## [WORK INSTRUCTIONS]
Repeat exactly, and only, the lines of the entries below from the one with "pathtok s).handle = s.handle := rfl" through the one with "pathtok s).cmd = s.cmd := rfl", both ends included.
======== PROVIDED MATERIAL ========
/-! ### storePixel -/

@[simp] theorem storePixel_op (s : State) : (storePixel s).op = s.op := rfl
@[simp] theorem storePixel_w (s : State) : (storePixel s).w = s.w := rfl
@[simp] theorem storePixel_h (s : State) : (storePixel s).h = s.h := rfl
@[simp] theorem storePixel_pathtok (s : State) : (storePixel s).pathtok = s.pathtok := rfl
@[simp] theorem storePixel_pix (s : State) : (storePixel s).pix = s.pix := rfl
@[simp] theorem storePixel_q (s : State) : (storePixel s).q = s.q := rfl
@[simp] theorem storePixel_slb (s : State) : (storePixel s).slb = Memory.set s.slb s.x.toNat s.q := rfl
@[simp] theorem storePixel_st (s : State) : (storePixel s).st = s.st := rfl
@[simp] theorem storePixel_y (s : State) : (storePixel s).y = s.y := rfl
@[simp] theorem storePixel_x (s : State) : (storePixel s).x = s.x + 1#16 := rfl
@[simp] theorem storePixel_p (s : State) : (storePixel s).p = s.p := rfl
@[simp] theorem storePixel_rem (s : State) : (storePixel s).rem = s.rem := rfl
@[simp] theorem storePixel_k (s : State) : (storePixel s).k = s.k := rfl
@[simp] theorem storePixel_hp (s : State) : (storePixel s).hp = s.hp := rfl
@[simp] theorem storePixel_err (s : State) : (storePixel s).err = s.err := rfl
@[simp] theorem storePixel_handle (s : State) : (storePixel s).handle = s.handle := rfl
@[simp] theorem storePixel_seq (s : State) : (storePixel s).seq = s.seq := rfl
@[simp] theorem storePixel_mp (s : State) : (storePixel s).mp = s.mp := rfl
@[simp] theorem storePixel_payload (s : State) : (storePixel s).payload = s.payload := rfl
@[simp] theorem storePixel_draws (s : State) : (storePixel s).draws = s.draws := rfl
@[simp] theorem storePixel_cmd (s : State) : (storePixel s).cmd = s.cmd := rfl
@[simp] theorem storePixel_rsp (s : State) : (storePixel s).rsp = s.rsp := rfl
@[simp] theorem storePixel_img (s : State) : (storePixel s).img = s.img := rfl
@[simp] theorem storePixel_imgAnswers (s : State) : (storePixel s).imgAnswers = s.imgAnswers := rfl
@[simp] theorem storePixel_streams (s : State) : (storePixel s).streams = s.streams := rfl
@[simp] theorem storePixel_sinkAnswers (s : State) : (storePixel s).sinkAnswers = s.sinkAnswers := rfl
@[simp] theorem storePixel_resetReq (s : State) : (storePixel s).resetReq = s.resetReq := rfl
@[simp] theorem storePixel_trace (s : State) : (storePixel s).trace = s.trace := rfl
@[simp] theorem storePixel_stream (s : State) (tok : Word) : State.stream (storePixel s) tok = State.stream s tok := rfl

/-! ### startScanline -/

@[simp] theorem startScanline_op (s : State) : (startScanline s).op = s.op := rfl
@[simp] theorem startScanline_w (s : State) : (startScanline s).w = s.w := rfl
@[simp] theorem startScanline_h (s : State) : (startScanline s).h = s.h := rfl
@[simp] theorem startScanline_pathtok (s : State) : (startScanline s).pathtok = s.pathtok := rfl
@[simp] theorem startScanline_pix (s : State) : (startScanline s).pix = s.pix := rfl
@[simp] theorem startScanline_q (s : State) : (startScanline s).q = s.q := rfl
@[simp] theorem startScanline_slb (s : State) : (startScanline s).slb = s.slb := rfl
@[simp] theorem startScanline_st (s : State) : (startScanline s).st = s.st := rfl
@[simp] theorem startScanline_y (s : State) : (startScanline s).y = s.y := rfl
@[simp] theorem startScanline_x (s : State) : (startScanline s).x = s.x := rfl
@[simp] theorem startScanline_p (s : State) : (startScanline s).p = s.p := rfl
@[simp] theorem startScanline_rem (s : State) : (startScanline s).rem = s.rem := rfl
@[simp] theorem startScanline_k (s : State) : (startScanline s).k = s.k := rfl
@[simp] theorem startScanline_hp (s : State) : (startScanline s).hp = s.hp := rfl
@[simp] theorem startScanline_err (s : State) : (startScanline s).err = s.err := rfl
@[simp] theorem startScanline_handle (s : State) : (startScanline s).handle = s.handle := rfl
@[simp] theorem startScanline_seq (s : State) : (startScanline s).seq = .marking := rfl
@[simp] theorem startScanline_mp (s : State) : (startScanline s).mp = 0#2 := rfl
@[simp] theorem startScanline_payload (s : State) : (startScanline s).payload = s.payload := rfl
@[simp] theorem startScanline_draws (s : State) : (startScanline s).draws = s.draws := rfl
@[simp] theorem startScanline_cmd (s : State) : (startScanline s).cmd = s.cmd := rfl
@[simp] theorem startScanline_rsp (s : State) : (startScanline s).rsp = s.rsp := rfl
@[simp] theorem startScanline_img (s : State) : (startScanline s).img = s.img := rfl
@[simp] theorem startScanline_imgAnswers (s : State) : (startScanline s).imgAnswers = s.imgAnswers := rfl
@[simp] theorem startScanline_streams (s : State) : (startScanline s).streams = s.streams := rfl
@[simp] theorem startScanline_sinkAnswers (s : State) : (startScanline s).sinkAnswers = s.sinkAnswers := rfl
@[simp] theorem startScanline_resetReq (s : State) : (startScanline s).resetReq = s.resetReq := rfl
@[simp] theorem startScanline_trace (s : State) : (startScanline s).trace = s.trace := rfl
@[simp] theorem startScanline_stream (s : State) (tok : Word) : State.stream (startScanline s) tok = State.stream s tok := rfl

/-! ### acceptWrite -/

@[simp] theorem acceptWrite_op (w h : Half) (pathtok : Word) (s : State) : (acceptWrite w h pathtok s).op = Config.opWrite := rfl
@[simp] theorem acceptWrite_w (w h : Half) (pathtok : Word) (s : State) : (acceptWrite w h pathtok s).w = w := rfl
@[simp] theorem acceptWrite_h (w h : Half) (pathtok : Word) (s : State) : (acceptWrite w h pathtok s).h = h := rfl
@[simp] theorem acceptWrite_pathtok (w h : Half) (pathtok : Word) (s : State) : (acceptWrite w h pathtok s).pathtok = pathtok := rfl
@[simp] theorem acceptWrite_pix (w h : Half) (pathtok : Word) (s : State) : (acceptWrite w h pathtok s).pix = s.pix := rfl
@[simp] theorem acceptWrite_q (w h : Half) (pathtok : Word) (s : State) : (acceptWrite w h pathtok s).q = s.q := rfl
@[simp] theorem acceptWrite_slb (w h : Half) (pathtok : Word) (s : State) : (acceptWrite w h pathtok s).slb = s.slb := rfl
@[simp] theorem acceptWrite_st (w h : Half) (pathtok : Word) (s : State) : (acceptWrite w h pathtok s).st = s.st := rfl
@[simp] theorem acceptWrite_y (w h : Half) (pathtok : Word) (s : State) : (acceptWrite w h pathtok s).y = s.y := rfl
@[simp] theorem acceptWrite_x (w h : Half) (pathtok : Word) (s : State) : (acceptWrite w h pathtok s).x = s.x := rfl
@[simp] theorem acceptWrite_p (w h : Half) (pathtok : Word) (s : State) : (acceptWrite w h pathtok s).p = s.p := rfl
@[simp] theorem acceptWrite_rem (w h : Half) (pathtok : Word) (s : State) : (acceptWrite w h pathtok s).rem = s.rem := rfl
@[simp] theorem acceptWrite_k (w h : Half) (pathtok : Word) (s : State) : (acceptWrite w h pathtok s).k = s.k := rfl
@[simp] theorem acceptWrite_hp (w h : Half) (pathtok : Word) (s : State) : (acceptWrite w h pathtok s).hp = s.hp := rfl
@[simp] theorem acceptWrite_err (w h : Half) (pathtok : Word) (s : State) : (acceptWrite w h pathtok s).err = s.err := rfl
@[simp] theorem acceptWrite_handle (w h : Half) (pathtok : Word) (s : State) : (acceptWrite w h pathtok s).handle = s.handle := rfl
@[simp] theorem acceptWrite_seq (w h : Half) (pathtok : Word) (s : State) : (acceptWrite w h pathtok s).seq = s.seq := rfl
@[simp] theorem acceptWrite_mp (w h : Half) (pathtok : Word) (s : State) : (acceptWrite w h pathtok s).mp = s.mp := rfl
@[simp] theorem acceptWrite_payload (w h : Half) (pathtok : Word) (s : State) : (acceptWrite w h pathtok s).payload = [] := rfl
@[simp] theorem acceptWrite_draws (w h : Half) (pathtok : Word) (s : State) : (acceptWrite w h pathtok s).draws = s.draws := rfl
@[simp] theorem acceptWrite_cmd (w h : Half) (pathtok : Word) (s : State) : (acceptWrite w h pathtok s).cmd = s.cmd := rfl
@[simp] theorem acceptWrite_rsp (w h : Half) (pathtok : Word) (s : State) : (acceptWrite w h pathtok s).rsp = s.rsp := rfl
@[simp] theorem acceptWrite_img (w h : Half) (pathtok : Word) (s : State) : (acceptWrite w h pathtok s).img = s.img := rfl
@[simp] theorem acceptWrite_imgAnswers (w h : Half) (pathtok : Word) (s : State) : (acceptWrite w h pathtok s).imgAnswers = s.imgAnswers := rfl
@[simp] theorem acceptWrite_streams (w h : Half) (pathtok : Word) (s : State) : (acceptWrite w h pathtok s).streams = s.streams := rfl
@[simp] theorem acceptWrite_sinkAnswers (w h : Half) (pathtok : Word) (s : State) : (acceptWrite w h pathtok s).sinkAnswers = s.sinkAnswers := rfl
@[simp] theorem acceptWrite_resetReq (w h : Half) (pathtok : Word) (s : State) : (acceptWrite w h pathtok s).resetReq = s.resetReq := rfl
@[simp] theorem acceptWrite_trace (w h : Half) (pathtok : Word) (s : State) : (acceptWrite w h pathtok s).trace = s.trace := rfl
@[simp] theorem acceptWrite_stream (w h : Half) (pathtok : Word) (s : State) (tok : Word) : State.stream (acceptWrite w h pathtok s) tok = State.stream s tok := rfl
========
## [SOLUTION FOR THIS TASK]
@[simp] theorem acceptWrite_handle (w h : Half) (pathtok : Word) (s : State) : (acceptWrite w h pathtok s).handle = s.handle := rfl
@[simp] theorem acceptWrite_seq (w h : Half) (pathtok : Word) (s : State) : (acceptWrite w h pathtok s).seq = s.seq := rfl
@[simp] theorem acceptWrite_mp (w h : Half) (pathtok : Word) (s : State) : (acceptWrite w h pathtok s).mp = s.mp := rfl
@[simp] theorem acceptWrite_payload (w h : Half) (pathtok : Word) (s : State) : (acceptWrite w h pathtok s).payload = [] := rfl
@[simp] theorem acceptWrite_draws (w h : Half) (pathtok : Word) (s : State) : (acceptWrite w h pathtok s).draws = s.draws := rfl
@[simp] theorem acceptWrite_cmd (w h : Half) (pathtok : Word) (s : State) : (acceptWrite w h pathtok s).cmd = s.cmd := rfl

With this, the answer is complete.